In one of Douglas Coupland’s books (“Eleanor Rigby” I think) the main character writes about walking alongside railway tracks during her summer holidays, aged 13. She asks something along the lines of, “How do you explain to people that children were allowed to do this, unaccompanied?” Her answer: “It was the 1970s”. If you’re wondering how two schoolboys, aged 10 and 11, were allowed to travel every day for a whole week to the outer reaches of London’s transport network, with no adult accompaniment, I offer the same answer: it was the 1970s.
Nothing went wrong. We didn’t argue, we didn’t get lost, we weren’t bothered by strangers, we didn’t lose our tickets. The only time I felt a little nervous was on a visit to Finsbury Park, to play in the park itself. I wasn’t comfortable in this unfamiliar space, in a part of town I’d never visited, surrounded by boys I didn’t know. Nearer home if I were in a local park (The Wreck, Dukes Meadows, or the swings and slides near the railway line) there was always a chance that I’d see people I knew. That wouldn’t happen in Finsbury Park. I was glad when we finished our packed lunches and made it back to the Piccadilly Line.
Occasionally, in the decades since that “Go-As-You-Please” week, I have had to travel to the extreme end of one tube line or another. In the 1990s I did some work for a pharmaceutical firm based in Uxbridge (western reaches of the Piccadilly Line) and recently we went all the way to Cockfosters (the opposite end of the Piccadilly Line), but otherwise there are many places I have only visited because of that single week during a summer holiday in the 1970s.

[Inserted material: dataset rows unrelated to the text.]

/-! ### Taking bytes from the receive stream (R132) -/

/-- With fewer bytes than the word lacks, all are taken. -/
theorem takeBytes_partial (q : List Byte) (i : Nat) (r : Vector Byte 4) (h : i + q.length < 4) :
    (takeBytes q i r).1 = [] ∧ (takeBytes q i r).2.1 = i + q.length := by
  induction q generalizing i r with
  | nil => simp [takeBytes]
  | cons c q ih =>
    simp only [List.length_cons] at h
    have := ih (i + 1) (r.setIfInBounds i c) (by omega)
    simp only [takeBytes, show i < 4 by omega, if_true, List.length_cons]
    exact ⟨this.1, by omega⟩

/-- With enough bytes, exactly those the word lacks are taken. -/
theorem takeBytes_full (q : List Byte) (i : Nat) (r : Vector Byte 4) (hi : i ≤ 4) (h : 4 ≤ i + q.length) :
    (takeBytes q i r).1 = q.drop (4 - i) ∧ (takeBytes q i r).2.1 = 4 := by
  induction q generalizing i r with
  | nil => simp at h; exact ⟨by simp [takeBytes], by simp [takeBytes]; omega⟩
  | cons c q ih =>
    by_cases hi4 : i < 4
    · have := ih (i + 1) (r.setIfInBounds i c) (by omega) (by simp at h; omega)
      simp only [takeBytes, hi4, if_true]
      refine ⟨?_, this.2⟩
      rw [this.1, show 4 - i = (4 - (i + 1)) + 1 by omega, List.drop_succ_cons]
    · have : i = 4 := by omega
      subst this
      simp [takeBytes]

/-- A word that stands whole at the front of `rxq` is taken as it stands. -/
theorem takeBytes_word (v r : Vector Byte 4) (q : List Byte) : takeBytes (v.toList ++ q) 0 r = (q, 4, v) := by
  obtain ⟨⟨l⟩, hl⟩ := v
  obtain ⟨⟨m⟩, hm⟩ := r
  simp only [List.size_toArray] at hl hm
  match l, hl with
  | [a, b, c, d], _ =>
    match m, hm with
    | [w, x, y, z], _ => cases q <;> rfl

/-- Each byte taken stands at its place, and the bytes taken before are as they were. -/
theorem takeBytes_getElem (q : List Byte) (i : Nat) (r : Vector Byte 4) (k : Nat) (hk : k < 4) :
    (takeBytes q i r).2.2[k] = if i ≤ k ∧ k < i + q.length then q.getD (k - i) 0 else r[k] := by
  induction q generalizing i r with
  | nil =>
    rw [if_neg (by simp)]
    rfl
  | cons c q ih =>
    by_cases hi : i < 4
    · simp only [takeBytes, hi, if_true, ih, List.length_cons]
      by_cases hik : i = k
      · subst hik
        simp
      · by_cases h1 : i + 1 ≤ k ∧ k < i + 1 + q.length
        · rw [if_pos h1, if_pos (by omega), show k - i = (k - (i + 1)) + 1 by omega, List.getD_cons_succ]
        · have h2 : ¬(i ≤ k ∧ k < i + (q.length + 1)) := by omega
          simp only [h1, h2, if_false]
          exact Vector.getElem_setIfInBounds_ne hk hik
    · simp only [takeBytes, hi, if_false]
      exact (if_neg (by omega)).symm

/-- The word that completes: the bytes taken before and then those at the front of `rxq`. -/
theorem takeBytes_toList (q : List Byte) (i : Nat) (r : Vector Byte 4) (hi : i ≤ 4) (h : 4 ≤ i + q.length) :
    (takeBytes q i r).2.2.toList = r.toList.take i ++ q.take (4 - i) := by
  apply List.ext_getElem
  · simp
    omega
  · intro k h1 h2
    have hk : k < 4 := by simpa using h1
    have := takeBytes_getElem q i r k hk
    simp only [Vector.getElem_toList, this]
    by_cases hik : i ≤ k
    · rw [if_pos (by omega), List.getElem_append_right (by simp; omega)]
      simp only [List.length_take, Vector.length_toList, Nat.min_eq_left hi, List.getElem_take]
      rw [List.getD_eq_getElem q 0 (by omega)]
    · rw [if_neg (by omega), List.getElem_append_left (by simp; omega)]
      simp

/-- One byte event, where a byte waits. -/
theorem takeByte_cons (s : State) (c : Byte) (q : List Byte) (hi : s.rxIdx < 4) (h : s.rxq = c :: q) :
    takeByte s = { s with rxq := q, rxIdx := s.rxIdx + 1, rxbuf := s.rxbuf.setIfInBounds s.rxIdx c } := by
  simp [takeByte, h, takeBytes, hi]

/-- One byte event, where none waits. -/
theorem takeByte_nil (s : State) (h : s.rxq = []) : takeByte s = s := by
  obtain ⟨⟩ := s
  simp only at h
  subst h
  rfl

/-- `rx_idx` never passes 4 (R23). -/
theorem takeBytes_idx_le (q : List Byte) (i : Nat) (r : Vector Byte 4) (h : i ≤ 4) : (takeBytes q i r).2.1 ≤ 4 := by
  induction q generalizing i r with
  | nil => simpa [takeBytes]
  | cons c q ih =>
    simp only [takeBytes]
    split
    · exact ih _ _ (by omega)
    · exact h

/-! ### How the shared operations end -/

/-- The state after an attempt to write the rest of `txbuf`, before what follows from how it ended. -/
abbrev txAdvance (s : State) : State :=
  let r := txOffer (s.txbuf.toList.drop s.txIdx) s.txReplies s.txRest
  { s with txq := s.txq ++ r.sent, txIdx := s.txIdx + r.sent.length, txReplies := r.replies }

/-- TxWrite of a packet arms the read, ends the command with TransportError, or leaves the engine waiting (R140). -/
theorem txWrite_cases (s : State) :
    txWrite s = armRead (txAdvance s) ∨ txWrite s = complete .transportError false 0 (txAdvance s) ∨
      txWrite s = txAdvance s := by
  unfold txWrite
  simp only
  split
  · exact .inl rfl
  · exact .inr (.inl rfl)
  · exact .inr (.inr rfl)

/-- A read that comes up short ends the command, as Timeout or, where SETREG ignores it, as Ok (R211, R219). -/
theorem short_cases (s : State) :
    short s = complete .ok true (wordsRead s) s ∧ s.lat.op = opSetreg ∧ s.lat.ign = true ∨
      short s = complete .timeout false (wordsRead s) s := by
  unfold short
  split
  · next h => exact .inl ⟨rfl, h⟩
  · exact .inr rfl

/-- A tick outside a read has no effect (R133). -/
theorem countTick_of_not_reading (s : State) (h : s.phase ≠ .rxWord) : countTick s = s := by
  simp [countTick, h]

/-- Bytes wait in `rxq` outside a read (R141). -/
theorem receive_of_not_reading (r : Vector Byte 4) (s : State) (h : s.phase ≠ .rxWord) : receive r s = s := by
  simp [receive, h]

/-- What a word that has been read leads to, by the command in progress (R137). -/
theorem afterWord_cases (w : Word) (s : State) :
    (s.lat.op = opSync ∧ afterWord w s = syncWord w s) ∨
    (s.lat.op = opSetreg ∧ afterWord w s = setregWord w s) ∨
    (s.lat.op = opDownload ∧ afterWord w s = downloadWord w s) ∨
    (s.lat.op = opRun ∧ afterWord w s = runWord w s) ∨
    (4 ≤ s.lat.op.toNat ∧ afterWord w s = completeAtAcceptance .illegalCommand s) := by
  unfold afterWord
  by_cases h0 : s.lat.op = opSync
  · exact .inl ⟨h0, by simp [h0]⟩
  · by_cases h1 : s.lat.op = opSetreg
    · exact .inr (.inl ⟨h1, by simp [h1, opSetreg, opSync]⟩)
    · by_cases h2 : s.lat.op = opDownload
      · exact .inr (.inr (.inl ⟨h2, by simp [h2, opSetreg, opSync, opDownload]⟩))
      · by_cases h3 : s.lat.op = opRun
        · exact .inr (.inr (.inr (.inl ⟨h3, by simp [h3, opSetreg, opSync, opDownload, opRun]⟩)))
        · refine .inr (.inr (.inr (.inr ⟨?_, by simp [h0, h1, h2, h3]⟩)))
          revert h0 h1 h2 h3
          generalize s.lat.op = o
          revert o
          decide

/-- A command is accepted in IDLE and waits otherwise (R33). -/
@[simp] theorem whenIdle_idle (f : State → State) (s : State) (h : s.phase = .idle) : whenIdle f s = f s := by
  simp [whenIdle, h]

@[simp] theorem whenIdle_busy (f : State → State) (s : State) (h : s.phase ≠ .idle) : whenIdle f s = s := by
  simp [whenIdle, h]

/-! ### Eliminators: a property of everything a shared operation can answer -/

/-- What an attempt to write a packet can leave (R140). -/
theorem txWrite_elim (s : State) (P : State → Prop)
    (done : ∀ a n b, P (armRead { s with txq := s.txq ++ a, txIdx := n, txReplies := b }))
    (error : ∀ a n b, P (complete .transportError false 0 { s with txq := s.txq ++ a, txIdx := n, txReplies := b }))
    (stall : ∀ a n b, P { s with txq := s.txq ++ a, txIdx := n, txReplies := b }) : P (txWrite s) := by
  rcases txWrite_cases s with h | h | h <;> rw [h]
  · exact done _ _ _
  · exact error _ _ _
  · exact stall _ _ _

/-- What a completed word can lead to (R151 to R153, R171), `u` the state in which the word stands in `rxbuf`. -/
theorem afterWord_elim (w : Word) (u : State) (P : State → Prop)
    (syncBad : u.lat.op = opSync → w ≠ magicSync → P (complete .protocolMismatch false 1 { u with obs0 := w }))
    (syncOk : u.lat.op = opSync → w = magicSync → P (complete .ok false 1 { u with obs0 := w, synced := true }))
    (setregFirst : u.lat.op = opSetreg → u.step = 0 → P (armRead { u with obs0 := w, step := 1 }))
    (setregEnd : ∀ k g, u.lat.op = opSetreg → k = .ok ∨ k = .protocolMismatch →
      P (complete k g 2 { u with obs1 := w }))
    (payload : u.lat.op = opDownload → w = magicAck → P { u with obs0 := w, phase := .txPay, payIdx := 0 })
    (other : ∀ k, u.lat.op = opDownload ∨ u.lat.op = opRun → k = .ok ∨ k = .protocolMismatch →
      P (complete k false 1 { u with obs0 := w }))
    (handshake : u.lat.op = opRun → u.step = 0 → w = magicAck → P (beginSend pSync { u with obs0 := w, step := 1 }))
    (reserved : 4 ≤ u.lat.op.toNat → P (completeAtAcceptance .illegalCommand u)) : P (afterWord w u) := by
  rcases afterWord_cases w u with ⟨ho, e⟩ | ⟨ho, e⟩ | ⟨ho, e⟩ | ⟨ho, e⟩ | ⟨ho, e⟩ <;> rw [e]
  · unfold syncWord
    split
    · next h => exact syncOk ho h
    · next h => exact syncBad ho h
  · unfold setregWord
    split
    · next h => exact setregFirst ho h
    · split
      · exact setregEnd _ _ ho (.inl rfl)
      · split
        · exact setregEnd _ _ ho (.inl rfl)
        · exact setregEnd _ _ ho (.inr rfl)
  · unfold downloadWord
    split
    · next h => exact payload ho h
    · exact other _ (.inl ho) (.inr rfl)
  · unfold runWord
    split
    · next h' =>
      split
      · next h => exact handshake ho h' h
      · exact other _ (.inr ho) (.inr rfl)
    · split
      · exact other _ (.inr ho) (.inl rfl)
      · exact other _ (.inr ho) (.inr rfl)
  · exact reserved ho

/-- What a turn in the payload can leave (R171, R174). -/
theorem payTurn_elim (s : State) (P : State → Prop)
    (block : ∀ n a b c, (∃ x, c = s.plq.drop x) →
      P (finishBlock { s with txq := s.txq ++ a, payIdx := n, txReplies := b, plq := c }))
    (fail : ∀ k n a b c, k = .sourceUnavailable ∨ k = .transportError → (∃ x, c = s.plq.drop x) →
      P (complete k false 1 { s with txq := s.txq ++ a, payIdx := n, txReplies := b, plq := c }))
    (wait : ∀ n a b c, (∃ x, c = s.plq.drop x) → P { s with txq := s.txq ++ a, payIdx := n, txReplies := b, plq := c }) :
    P (payTurn s) := by
  unfold payTurn
  simp only
  split
  · split
    · exact block _ _ _ _ ⟨_, rfl⟩
    · split
      · exact fail _ _ _ _ _ (.inl rfl) ⟨_, rfl⟩
      · exact wait _ _ _ _ ⟨_, rfl⟩
  · exact fail _ _ _ _ _ (.inr rfl) ⟨_, rfl⟩
  · exact wait _ _ _ _ ⟨_, rfl⟩

/-- What a tick can leave (R133). -/
theorem countTick_elim (s : State) (P : State → Prop) (outside : s.phase ≠ .rxWord → P s)
    (count : s.phase = .rxWord → ∀ g, P { takeAvailable s with guardCnt := g })
    (short : s.phase = .rxWord → ∀ k ig g n, (k = .ok ∧ s.lat.op = opSetreg) ∨ k = .timeout →
      P (complete k ig n { takeAvailable s with guardCnt := g })) : P (countTick s) := by
  unfold countTick
  split
  · next hp =>
    simp only
    split
    · rcases short_cases { takeAvailable s with guardCnt := 0 } with ⟨h, h', -⟩ | h <;> rw [h]
      · exact short hp _ _ _ _ (.inl ⟨rfl, h'⟩)
      · exact short hp _ _ _ _ (.inr rfl)
    · exact count hp _
  · next h => exact outside h

/-- What the start of a block or the end of DOWNLOAD can leave (R170, R171). -/
theorem downloadLoop_elim (n : Nat) (s : State) (P : State → Prop)
    (block : s.dlOffset.toNat < s.dlTotal.toNat → P (beginBlock s))
    (finish : s.dlTotal.toNat ≤ s.dlOffset.toNat → P (finishDownload n s)) : P (downloadLoop n s) := by
  unfold downloadLoop
  split
  · next h => exact block h
  · next h => exact finish (Nat.le_of_not_lt h)

end Sys2Proof.Machine
end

Within a year or two my childhood enthusiasm for London Transport had waned. The weekend of my 12th birthday there was a series of special events to which I was invited. It included a rare chance to visit Wood Lane, the “ghost station” between Shepherds Bush and Latimer Road on the Metropolitan Line. (As any childhood enthusiast for London Transport will know, the first of those stations is now called Shepherds Bush Market, that branch of the Metropolitan is now called the Hammersmith and City Line, and a new Wood Lane station was opened earlier this century to cater for the Westfield Shopping Centre.) A year earlier, visiting Wood Lane would have been the perfect way to celebrate my birthday, but aged 12 it didn’t have the same appeal. In senior school I was no longer in the same class as my summertime travelling companion and we didn’t hang out much any more. But I have fond memories of our journeys all over this great city, and if you’re ever in the mood to talk London Transport Trivia, I’m your man.